Clinical data were collected using software in an integrated health information system from patient medical records. These data included the sex and age of the patients, comorbidities, family history of colorectal cancer, date of surgery, data on concomitant diseases and comorbidities before surgery, localization of the tumor in the right or left side of the colon, occurrence of recurrence, date of its discovery and treatment provided.

Endpoints and definitions

The primary endpoint of this study was recurrence-free survival (RFS). RFS was defined as the time in months between the date of surgery and the date of cancer recurrence (defined as the first date of radiographic or histological diagnosis of local tumor recurrence or metastasis of colon cancer) or the date of last follow-up (with a maximum period of 5 years). Standard examinations were performed following national cancer surveillance guidelines for colon cancer after curative resection for 5 years after surgery [25]. Patients dying without cancer recurrence were censored at the date of death.

Overall survival was defined as the duration from surgery to death or last follow-up. Patients alive at the last follow-up were recorded as censored events.

Surgical resection was defined as complete single-stage removal of all gross tumors with negative surgical margins on microscopic examination. Distant metastases were determined by preoperative abdominal ultrasound or computed tomography, chest radiography or MRI (Magnetic Resonance Imaging), and intraoperative examination.

The “tumor-node-metastasis” (TNM) classification was used to determine the primary tumor stage according to the edition in effect at the time of cancer diagnosis.

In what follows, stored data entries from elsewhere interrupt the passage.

-- ==== Sys2Proof/Laws/KeepsPower.lean ====
section
/-! SUPPORT. Every operation of Machine/Power.lean keeps what `Keeps` says. -/

namespace Sys2Proof.Laws

open Sys2Proof.Machine Sys2Proof.Safety

variable {s0 : State}

theorem keeps_idleGate (i : Nat) {s : State}  (hk : Keeps s0 s) :
    Keeps s0 (idleGate i s) := by
  unfold idleGate
  repeat' first
    | with_reducible assumption
    | with_reducible apply keeps_modPd
    | with_reducible apply keeps_ite

theorem keeps_bankOff (b : Nat) {s : State}  (hk : Keeps s0 s) :
    Keeps s0 (bankOff b s) := by
  unfold bankOff
  repeat' first
    | with_reducible assumption
    | with_reducible apply keeps_wipeRange
    | (intro _ _ _)
    | (intro _ _)
    | (intro _; rfl)
    | dsimp only
    | (refine keeps_mk ?_ rfl rfl rfl ?_ ?_ ?_ ?_ ?_ ?_ ?_ ?_ ?_ ?_ ?_ ?_ ?_ ?_ <;> first | assumption | rfl | exact id | exact assocWf_clear _ _ | exact memWf_write _ _ | exact assocWf_set _ _ | exact (fun c x hx => c x (List.mem_filter.1 hx).1) | (simp; done) | skip)

theorem keeps_switchOff (i : Nat) {s : State} (hk : Keeps s0 s) :
    Keeps s0 (switchOff i s) := by
  unfold switchOff
  repeat' first
    | with_reducible assumption
    | with_reducible apply keeps_modPd
    | with_reducible apply keeps_bankOff
    | with_reducible apply keeps_emptyCache
    | with_reducible apply keeps_emptyStore
    | with_reducible apply keeps_ite
    | exact (fun _ h => h)
    | (intro _; rfl)
    | (intro _ _ _)
    | (intro _ _)
    | dsimp only
    | (refine keeps_mk ?_ rfl rfl rfl ?_ ?_ ?_ ?_ ?_ ?_ ?_ ?_ ?_ ?_ ?_ ?_ ?_ ?_ <;> first | assumption | rfl | exact id | exact assocWf_clear _ _ | exact memWf_write _ _ | exact assocWf_set _ _ | exact (fun c x hx => c x (List.mem_filter.1 hx).1) | (simp; done) | skip)

theorem keeps_gateDomain (i : Nat) {s : State}  (hk : Keeps s0 s) :
    Keeps s0 (gateDomain i s) := by
  unfold gateDomain
  repeat' first
    | with_reducible assumption
    | with_reducible apply keeps_switchOff
    | with_reducible apply keeps_requestWake
    | with_reducible apply keeps_ite

theorem keeps_startQueued  {s : State}  (hk : Keeps s0 s) :
    Keeps s0 (startQueued s) := by
  unfold startQueued
  repeat' first
    | with_reducible assumption
    | with_reducible apply keeps_modPd
    | with_reducible apply keeps_foldl
    | with_reducible apply keeps_ite
    | (intro _ _ _)
    | (intro _ _)
    | (intro _; rfl)
    | dsimp only
    | (refine keeps_mk ?_ rfl rfl rfl ?_ ?_ ?_ ?_ ?_ ?_ ?_ ?_ ?_ ?_ ?_ ?_ ?_ ?_ <;> first | assumption | rfl | exact id | exact assocWf_clear _ _ | exact memWf_write _ _ | exact assocWf_set _ _ | exact (fun c x hx => c x (List.mem_filter.1 hx).1) | (simp; done) | skip)

theorem keeps_wakeOne (h : Nat) (n : Nat) (l : List Nat) {s : State}  (hk : Keeps s0 s) :
    Keeps s0 (wakeOne h n l s) := by
  unfold wakeOne
  repeat' first
    | with_reducible assumption
    | with_reducible apply keeps_requestWake
    | with_reducible apply keeps_capRefuse
    | with_reducible apply keeps_ite
    | (intro _ _ _)
    | (intro _ _)
    | (intro _; rfl)
    | split

theorem keeps_wakeFor (h : Nat) (n : Need) {s : State}  (hk : Keeps s0 s) :
    Keeps s0 (wakeFor h n s) := by
  unfold wakeFor
  repeat' first
    | with_reducible assumption
    | with_reducible apply keeps_wakeOne
    | with_reducible apply keeps_ite
    | split

theorem keeps_holdWake (h : Nat) {s : State}  (hk : Keeps s0 s) :
    Keeps s0 (holdWake h s) := by
  unfold holdWake
  repeat' first
    | with_reducible assumption
    | with_reducible apply keeps_wakeFor
    | split

theorem keeps_bankPrewake (r : Nat) {s : State}  (hk : Keeps s0 s) :
    Keeps s0 (bankPrewake r s) := by
  unfold bankPrewake
  repeat' first
    | with_reducible assumption
    | with_reducible apply keeps_requestWake
    | with_reducible apply keeps_ite

theorem keeps_scrubBank (b : Nat) {s : State} (hk : Keeps s0 s) :
    Keeps s0 (scrubBank b s) := by
  unfold scrubBank
  repeat' first
    | with_reducible assumption
    | with_reducible apply keeps_foldl
    | with_reducible apply keeps_meetWord
    | with_reducible apply keeps_ite
    | exact (fun _ h => h)
    | (intro _; rfl)
    | (intro _ _ _)
    | (intro _ _)
    | dsimp only
    | (refine keeps_mk ?_ rfl rfl rfl ?_ ?_ ?_ ?_ ?_ ?_ ?_ ?_ ?_ ?_ ?_ ?_ ?_ ?_ <;> first | assumption | rfl | exact id | exact assocWf_clear _ _ | exact memWf_write _ _ | exact assocWf_set _ _ | exact (fun c x hx => c x (List.mem_filter.1 hx).1) | (simp; done) | skip)

theorem keeps_reachOn (i : Nat) {s : State} (hk : Keeps s0 s) :
    Keeps s0 (reachOn i s) := by
  unfold reachOn
  repeat' first
    | with_reducible assumption
    | with_reducible apply keeps_modPd
    | with_reducible apply keeps_scrubBank
    | with_reducible apply keeps_ite
    | exact (fun _ h => h)
    | (intro _; rfl)
    | (intro _ _ _)
    | (intro _ _)
    | dsimp only

theorem keeps_recordWr (p : Nat) (opc : Nat) (outcome : Nat) {s : State}  (hk : Keeps s0 s) :
    Keeps s0 (recordWr p opc outcome s) := by
  unfold recordWr
  repeat' first
    | with_reducible assumption
    | with_reducible apply keeps_modPort

theorem keeps_portAwake (p : Nat) {s : State}  (hk : Keeps s0 s) :
    Keeps s0 (portAwake p s) := by
  unfold portAwake
  repeat' first
    | with_reducible assumption
    | with_reducible apply keeps_modPort
    | with_reducible apply keeps_reachOn
    | with_reducible apply keeps_recordWr
    | with_reducible apply keeps_foldl
    | (intro _ _ _)

theorem keeps_rewakeHeld  {s : State}  (hk : Keeps s0 s) :
    Keeps s0 (rewakeHeld s) := by
  unfold rewakeHeld
  repeat' first
    | with_reducible assumption
    | with_reducible apply keeps_holdWake
    | with_reducible apply keeps_foldl
    | exact (fun _ h => h)
    | (intro _ _ _)

theorem keeps_engineAwake (i : Nat) (pass : Bool) {s : State}  (hk : Keeps s0 s) :
    Keeps s0 (engineAwake i pass s) := by
  unfold engineAwake
  repeat' first
    | with_reducible assumption
    | with_reducible apply keeps_rewakeHeld
    | with_reducible apply keeps_retire
    | with_reducible apply keeps_reachOn
    | with_reducible apply keeps_ite

theorem keeps_rngAwake (pass : Bool) {s : State} (hk : Keeps s0 s) :
    Keeps s0 (rngAwake pass s) := by
  unfold rngAwake
  repeat' first
    | with_reducible assumption
    | with_reducible apply keeps_reachOn
    | with_reducible apply keeps_raise
    | with_reducible apply keeps_ite
    | exact (fun _ h => h)
    | (intro _; rfl)
    | (intro _ _ _)
    | (intro _ _)
    | dsimp only
    | (refine keeps_mk ?_ rfl rfl rfl ?_ ?_ ?_ ?_ ?_ ?_ ?_ ?_ ?_ ?_ ?_ ?_ ?_ ?_ <;> first | assumption | rfl | exact id | exact assocWf_clear _ _ | exact memWf_write _ _ | exact assocWf_set _ _ | exact (fun c x hx => c x (List.mem_filter.1 hx).1) | (simp; done) | skip)

theorem keeps_wakeDone (i : Nat) (pass : Bool) {s : State}  (hk : Keeps s0 s) :
    Keeps s0 (wakeDone i pass s) := by
  unfold wakeDone
  repeat' first
    | with_reducible assumption
    | with_reducible apply keeps_engineAwake
    | with_reducible apply keeps_reachOn
    | with_reducible apply keeps_portAwake
    | with_reducible apply keeps_startOps
    | with_reducible apply keeps_rngAwake
    | with_reducible apply keeps_ite

theorem keeps_wakeTimeout (i : Nat) {s : State}  (hk : Keeps s0 s) :
    Keeps s0 (wakeTimeout i s) := by
  unfold wakeTimeout
  repeat' first
    | with_reducible assumption
    | with_reducible apply keeps_rewakeHeld
    | with_reducible apply keeps_retire
    | with_reducible apply keeps_raise
    | with_reducible apply keeps_modPd
    | with_reducible apply keeps_ite
    | (intro _ _ _)
    | (intro _ _)
    | (intro _; rfl)
    | dsimp only
    | (refine keeps_mk ?_ rfl rfl rfl ?_ ?_ ?_ ?_ ?_ ?_ ?_ ?_ ?_ ?_ ?_ ?_ ?_ ?_ <;> first | assumption | rfl | exact id | exact assocWf_clear _ _ | exact memWf_write _ _ | exact assocWf_set _ _ | exact (fun c x hx => c x (List.mem_filter.1 hx).1) | (simp; done) | skip)

theorem keeps_fenceRetest (i : Nat) {s : State}  (hk : Keeps s0 s) :
    Keeps s0 (fenceRetest i s) := by
  unfold fenceRetest
  repeat' first
    | with_reducible assumption
    | with_reducible apply keeps_modPd
    | with_reducible apply keeps_requestWake
    | with_reducible apply keeps_ite

theorem keeps_capWait (h : Nat) {s : State}  (hk : Keeps s0 s) :
    Keeps s0 (capWait h s) := by
  unfold capWait
  repeat' first
    | with_reducible assumption
    | with_reducible apply keeps_raise
    | with_reducible apply keeps_ite
    | split

theorem keeps_tjThrottle (tj : Int) {s : State}  (hk : Keeps s0 s) :
    Keeps s0 (tjThrottle tj s) := by
  unfold tjThrottle
  repeat' first
    | with_reducible assumption
    | with_reducible apply keeps_raise
    | with_reducible apply keeps_ite
    | (refine keeps_mk ?_ rfl rfl rfl ?_ ?_ ?_ ?_ ?_ ?_ ?_ ?_ ?_ ?_ ?_ ?_ ?_ ?_ <;> first | assumption | rfl | exact id | exact assocWf_clear _ _ | exact memWf_write _ _ | exact assocWf_set _ _ | exact (fun c x hx => c x (List.mem_filter.1 hx).1) | (simp; done) | skip)

theorem keeps_tjCritical (tj : Int) {s : State}  (hk : Keeps s0 s) :
    Keeps s0 (tjCritical tj s) := by
  unfold tjCritical
  repeat' first
    | with_reducible assumption
    | with_reducible apply keeps_raise
    | with_reducible apply keeps_alarmAll
    | with_reducible apply keeps_ite
    | (refine keeps_mk ?_ rfl rfl rfl ?_ ?_ ?_ ?_ ?_ ?_ ?_ ?_ ?_ ?_ ?_ ?_ ?_ ?_ <;> first | assumption | rfl | exact id | exact assocWf_clear _ _ | exact memWf_write _ _ | exact assocWf_set _ _ | exact (fun c x hx => c x (List.mem_filter.1 hx).1) | (simp; done) | skip)

theorem keeps_drbgReseed {s : State} (hk : Keeps s0 s) :
    Keeps s0 (drbgReseed s) := by
  unfold drbgReseed
  repeat' first
    | with_reducible assumption
    | with_reducible apply keeps_ite
    | exact (fun _ h => h)
    | (intro _; rfl)
    | (intro _ _ _)
    | (intro _ _)
    | dsimp only
    | (refine keeps_mk ?_ rfl rfl rfl ?_ ?_ ?_ ?_ ?_ ?_ ?_ ?_ ?_ ?_ ?_ ?_ ?_ ?_ <;> first | assumption | rfl | exact id | exact assocWf_clear _ _ | exact memWf_write _ _ | exact assocWf_set _ _ | exact (fun c x hx => c x (List.mem_filter.1 hx).1) | (simp; done) | skip)

theorem keeps_rngFail  {s : State}  (hk : Keeps s0 s) :
    Keeps s0 (rngFail s) := by
  unfold rngFail
  repeat' first
    | with_reducible assumption
    | with_reducible apply keeps_raise
    | with_reducible apply keeps_alarmEngine
    | with_reducible apply keeps_foldl
    | with_reducible apply keeps_ite
    | (intro _ _ _)
    | (intro _ _)
    | (intro _; rfl)
    | dsimp only
    | (refine keeps_mk ?_ rfl rfl rfl ?_ ?_ ?_ ?_ ?_ ?_ ?_ ?_ ?_ ?_ ?_ ?_ ?_ ?_ <;> first | assumption | rfl | exact id | exact assocWf_clear _ _ | exact memWf_write _ _ | exact assocWf_set _ _ | exact (fun c x hx => c x (List.mem_filter.1 hx).1) | (simp; done) | skip)

theorem keeps_rngRestarted (pass : Bool) {s : State} (hk : Keeps s0 s) :
    Keeps s0 (rngRestarted pass s) := by
  unfold rngRestarted
  repeat' first
    | with_reducible assumption
    | with_reducible apply keeps_raise
    | with_reducible apply keeps_ite
    | exact (fun _ h => h)
    | (intro _; rfl)
    | (intro _ _ _)
    | (intro _ _)
    | dsimp only
    | (refine keeps_mk ?_ rfl rfl rfl ?_ ?_ ?_ ?_ ?_ ?_ ?_ ?_ ?_ ?_ ?_ ?_ ?_ ?_ <;> first | assumption | rfl | exact id | exact assocWf_clear _ _ | exact memWf_write _ _ | exact assocWf_set _ _ | exact (fun c x hx => c x (List.mem_filter.1 hx).1) | (simp; done) | skip)

theorem keeps_drsFault  {s : State}  (hk : Keeps s0 s) :
    Keeps s0 (drsFault s) := by
  unfold drsFault
  repeat' first
    | with_reducible assumption
    | with_reducible apply keeps_raise
    | with_reducible apply keeps_modThermos

theorem keeps_whiskRun (shareOk : Bool) (errs : List Nat) (ms : Nat) {s : State} (hk : Keeps s0 s) :
    Keeps s0 (whiskRun shareOk errs ms s) := by
  unfold whiskRun
  repeat' first
    | with_reducible assumption
    | with_reducible apply keeps_modThermos
    | with_reducible apply keeps_afterDraw
    | with_reducible apply keeps_foldl
    | with_reducible apply keeps_dropKey
    | with_reducible apply keeps_drsFault
    | with_reducible apply keeps_ite
    | exact (fun _ h => h)
    | (intro _; rfl)
    | (intro _ _ _)
    | (intro _ _)
    | dsimp only
    | (refine keeps_mk ?_ rfl rfl rfl ?_ ?_ ?_ ?_ ?_ ?_ ?_ ?_ ?_ ?_ ?_ ?_ ?_ ?_ <;> first | assumption | rfl | exact id | exact assocWf_clear _ _ | exact memWf_write _ _ | exact assocWf_set _ _ | exact (fun c x hx => c x (List.mem_filter.1 hx).1) | (simp; done) | skip)

theorem keeps_thermosEcc (o : Nat) (sev : Nat) {s : State}  (hk : Keeps s0 s) :
    Keeps s0 (thermosEcc o sev s) := by
  unfold thermosEcc
  repeat' first
    | with_reducible assumption
    | with_reducible apply keeps_raiseSev

theorem keeps_rebuildMeter  {s : State}  (hk : Keeps s0 s) :
    Keeps s0 (rebuildMeter s) := by
  unfold rebuildMeter
  repeat' first
    | with_reducible assumption
    | with_reducible apply keeps_modThermos

theorem keeps_dropRetirement (k : Nat) {s : State}  (hk : Keeps s0 s) :
    Keeps s0 (dropRetirement k s) := by
  unfold dropRetirement
  repeat' first
    | with_reducible assumption
    | with_reducible apply keeps_modThermos
    | with_reducible apply keeps_modPd
    | with_reducible apply keeps_ite
    | (intro _ _ _)
    | (intro _ _)
    | (intro _; rfl)
    | split
    | dsimp only
    | (refine keeps_mk ?_ rfl rfl rfl ?_ ?_ ?_ ?_ ?_ ?_ ?_ ?_ ?_ ?_ ?_ ?_ ?_ ?_ <;> first | assumption | rfl | exact id | exact assocWf_clear _ _ | exact memWf_write _ _ | exact assocWf_set _ _ | exact (fun c x hx => c x (List.mem_filter.1 hx).1) | (simp; done) | skip)

theorem keeps_dropRemap (b : Nat) (j : Nat) {s : State}  (hk : Keeps s0 s) :
    Keeps s0 (dropRemap b j s) := by
  unfold dropRemap
  repeat' first
    | with_reducible assumption
    | with_reducible apply keeps_modThermos

theorem keeps_strikeRepair (o : Nat) {s : State}  (hk : Keeps s0 s) :
    Keeps s0 (strikeRepair o s) := by
  unfold strikeRepair
  repeat' first
    | with_reducible assumption
    | with_reducible apply keeps_dropRetirement
    | with_reducible apply keeps_dropRemap
    | with_reducible apply keeps_ite

theorem keeps_strikeThermos (o : Nat) {s : State} (hk : Keeps s0 s) :
    Keeps s0 (strikeThermos o s) := by
  unfold strikeThermos
  repeat' first
    | with_reducible assumption
    | with_reducible apply keeps_recordUe
    | with_reducible apply keeps_thermosEcc
    | with_reducible apply keeps_modThermos
    | with_reducible apply keeps_raise
    | with_reducible apply keeps_modDom
    | with_reducible apply keeps_rebuildMeter
    | with_reducible apply keeps_strikeRepair
    | with_reducible apply keeps_ite
    | exact (fun _ h => h)
    | (intro _; rfl)
    | (intro _ _ _)
    | (intro _ _)
    | dsimp only
    | (refine keeps_mk ?_ rfl rfl rfl ?_ ?_ ?_ ?_ ?_ ?_ ?_ ?_ ?_ ?_ ?_ ?_ ?_ ?_ <;> first | assumption | rfl | exact id | exact assocWf_clear _ _ | exact memWf_write _ _ | exact assocWf_set _ _ | exact (fun c x hx => c x (List.mem_filter.1 hx).1) | (simp; done) | skip)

Tumor budding was defined as an isolated cancer cell or cluster comprising <5 cells at the invasive front and classified into grades BD1, BD2, and BD3 according to international criteria [26, 27].

Vascular invasion was defined as the presence of tumor cells in the muscular layer of blood vessels or invasion of the muscular vascular endothelium; lymphatic invasion was defined as the presence of nests of tumor cells in the lymphatic cavity [28].

Perineural invasion was defined as the presence of tumor cells in three layers of the nerve sheath or in close proximity to the nerve, affecting at least 33% of its entire circumference [2931].

Tumor marker KRAS

Tissue blocks from all study participants were obtained from the initial surgical resection and assessed for KRAS mutational status. Sequencing of KRAS, representative tumor portions were marked histologically, and the corresponding areas on unstained tissue slides were then subjected to manual microdissection. The dissected tissues were collected into microtubes containing lysis buffer and proteinase K and incubated at 55°C for up to 2 days. KRAS mutations were determined by standard PCR followed by Sanger sequencing of exons 2 and 3 of KRAS.

Histological examination

Before the histological examination, tissue samples were fixed in 10% formaldehyde at 4°C for 24 h, washed with tap water, and dehydrated using a series of alcohols of increasing concentration (70%, 90%, 95%, 100%). The tissue samples were then immersed in xylene and embedded in paraffin blocks. Tissue sections 3 μm thick were cut using a microtome and placed on a glass slide. The slides were then deparaffinized and stained.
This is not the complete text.